The campaigns and their supporters will spend billions of dollars on television ads before it's all over.

Longtime Republican strategist Frank Luntz, a pollster and communications specialist, has studied hundreds of political TV spots.

He says most don't work.

"You get about 20 percent that actually help the candidate that they're designed to support," Luntz observed on "CBS This Morning." "Twenty percent turn people off -- and that's what's amazing about this -- because they don't understand the ad, it's too complicated, it's too gimmicky. And so, the person watching it actually ends up supporting the other candidate."

To determine whether an ad will hit the spot, media companies bring people into rooms and measure their response.

"We use something called 'instant response,' Luntz explains."And (people sitting in a room) react on a second-by-second basis.
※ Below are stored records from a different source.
/-- Watchdogs, lost cores, group starts and kernel launches (R188, R337, R342, R352, R354, R379). Model choices: logs 35 and
108. -/
def Obligations.TrapsEnterTheHandlerOrRetire : Prop :=
  (∀ s k t l c a m, launchOf s t.q t.i = some l → l.trapv ≠ 0 → t.inHandler = false → pushOk l t = true →
    (s.fw.dbg.src = none ∨ s.fw.dbg.haltTrap = false) → t.stepLeft = none →
    ∃ h, deliver s k t c a m = putTg s k h ∧ h.inHandler = true ∧ h.pc = l.trapv ∧ h.cause = c ∧ h.st = t.st ∧ h.v = t.v ∧ h.p = t.p ∧
      h.sp = t.sp - 32 ∧ (∀ j, j ≠ 15 → h.ur j = t.ur j) ∧
      h.localMem = Mem.write t.localMem (t.sp - 32) (putLE 8 t.pc ++ [c] ++ zeros 7 ++ putLE 8 a ++ putLE 4 m ++ zeros 4)) ∧
  (∀ s k t l c a m, launchOf s t.q t.i = some l → l.trapv = 0 → ∀ v, v = deliver s k t c a m → Tab.find v.fw.slots k = none ∧
    (∃ n, launchOf v t.q t.i = some n ∧ n.retired = t.index :: l.retired ∧ n.stopped = (l.stopped || l.stopOnTrap) ∧
      (l.trapStatus = false → n.status = c ∧ n.trapStatus = true)) ∧
    v = { s with fw := v.fw, insts := v.insts, infl := v.infl }) ∧
  (∀ s k t l c a m, launchOf s t.q t.i = some l → l.trapv ≠ 0 → (t.inHandler = true ∨ pushOk l t = false) →
    (s.fw.dbg.src = none ∨ s.fw.dbg.haltDtrap = false) → ∀ v, v = deliver s k t c a m → Tab.find v.fw.slots k = none ∧
    v.fw.dbg.dtraps = satInc 16 s.fw.dbg.dtraps ∧
    (∃ n, launchOf v t.q t.i = some n ∧ n.retired = t.index :: l.retired ∧ (l.trapStatus = false → n.status = Status.doubleTrap)) ∧
    v = { s with fw := v.fw, insts := v.insts, infl := v.infl, log := v.log }) ∧
  (∀ s core slot t l, Tab.find s.fw.slots (fwKey core slot) = some t → slot < 16 → t.st = .running → t.watchdog ≠ 0 → t.dogBarked = false →
    launchOf s t.q t.i = some l → Answers (.watchdogExpiry core slot) s fun v =>
    v = deliver (advanceTo s (t.ranAt + (t.watchdog * 1000000 - t.ran))) (fwKey core slot) { t with dogBarked := true } Status.waitTimeout 0
      allLanes) ∧
  (∀ s core, coreIn s core = true → s.log.staged.length < 64 → (∀ p ∈ s.fw.slots, p.1 / 16 = core → launchOf s p.2.q p.2.i ≠ none) →
    Answers (.coreLost core) s fun v => coreIn v core = false ∧ (∀ c, c ≠ core → coreIn v c = coreIn s c) ∧
    (∀ p ∈ v.fw.slots, p.1 / 16 ≠ core) ∧ (∀ k, k / 16 ≠ core → Tab.find v.fw.slots k = Tab.find s.fw.slots k) ∧
    (∀ p ∈ s.fw.slots, p.1 / 16 = core → ∃ l, launchOf v p.2.q p.2.i = some l ∧ p.2.index ∈ l.rerun) ∧
    v.basin.ownWin = some s.sys.now ∧ (∃ e ∈ v.log.staged, e.id = 0x0061 ∧ e.unit = core) ∧
    v = { s with fw := v.fw, log := v.log, basin := v.basin, insts := v.insts }) ∧
  (∀ s q i l r k, launchOf s q i = some l → inflOf s q i = some r → r.disp = true → r.done = none → launchWaits l = true →
    mayTakeSlot s l.inst = true → firstWaiting s l.inst l.order = true → pickSlot s = some k → Runs s (.furrow (k / 16)) →
    Answers (.groupStart q i) s fun v =>
    (∃ t, Tab.find v.fw.slots k = some t ∧ t.st = .running ∧ t.q = q ∧ t.i = i ∧ t.index = (l.rerun.head?).getD l.next ∧ t.pc = l.entry ∧
      t.v = [] ∧ t.p = [] ∧ t.ur 0 = t.index % 2 ^ 64 ∧ t.ur 1 = l.groups % 2 ^ 64 ∧ t.ur 2 = l.localBytes % 2 ^ 64 ∧
      t.sp = l.localBytes % 2 ^ 64 ∧ t.localMem = [] ∧ t.atomg = 0) ∧
    (∀ j, j ≠ k → Tab.find v.fw.slots j = Tab.find s.fw.slots j) ∧ v = { wakeBlk s (.furrow (k / 16)) with fw := v.fw }) ∧
  (∀ s q i l r k, launchOf s q i = some l → inflOf s q i = some r → r.disp = true → r.done = none → launchWaits l = true →
    mayTakeSlot s l.inst = true → firstWaiting s l.inst l.order = true → pickSlot s = some k →
    gated (wakeBlk s (.furrow (k / 16))) (.furrow (k / 16)) = true → Answers (.groupStart q i) s fun v => v = wakeBlk s (.furrow (k / 16))) ∧
  (∀ s q i x r u z code w args y, mayDispatch s q i 0x21 = some (x, r) → (∃ n, Tab.find s.insts x.inst = some n ∧ getLE r.ent 12 2 ≤ n.fwSlots) →
    admitOnce s q i x.inst r (launchOpds r.ent) = (u, none) →
    readMemAt (admOf u q i) u x.inst (getLE r.ent 16 8) (getLE r.ent 28 4) = .ok z code → launchArgs z q i x.inst r = .ok w args →
    cbOrdered w { r with args := some args } = true → underTest w 6 0 = false →
    launchFail { w with infl := Tab.modify w.infl (inflKey q i) (fun r => { r with args := some args }) } x.inst code args (getLE r.ent 48 4)
      = (y, none) → Answers (.kernelLaunch q i) s fun v =>
    (∃ l, launchOf v q i = some l ∧ l.inst = x.inst ∧ l.groups = getLE r.ent 12 2 ∧ l.next = 0 ∧ l.entry = getLE code 8 4 ∧
      l.trapv = getLE code 12 4 ∧ l.localBytes = getLE r.ent 48 4 ∧ l.args = args ∧ l.sum = 0 ∧ l.status = 0 ∧ l.retired = []) ∧
    (∃ keys, Underway v q i keys) ∧ v = { y with infl := v.infl, fw := v.fw }) ∧
  (∀ s q i x r n, mayDispatch s q i 0x21 = some (x, r) → Tab.find s.insts x.inst = some n → n.fwSlots < getLE r.ent 12 2 →
    Answers (.kernelLaunch q i) s fun v => DoneBad v q i Status.noResource ∧ v = { s with infl := v.infl })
The dial is about the size of a remote control. They turn it up to every word, every phrase, every visual. And so, we can figure out, second-by-second, the exact moment when something either works, impacts them, or turns them off."

Full coverage: Election 2012

Luntz showed examples of ads taking on both President Obama and his presumptive GOP rival, Mitt Romney. Both, he said, have their intended impact.

Both used their own word against them, showing actual statements they made that their foes would feel came back to haunt them.

Dramatic music and sound effects help, as well, Luntz added.

What doesn't work?

"Gimmicks: anything that shows visual trickery. We want authenticity, we want some sort of genuine response. We want to hear their words. So, if it's a game. Usually humor doesn't work because it usually turns people off, even though they're laughing. So, anything that takes you away from the reality of what the candidates are saying."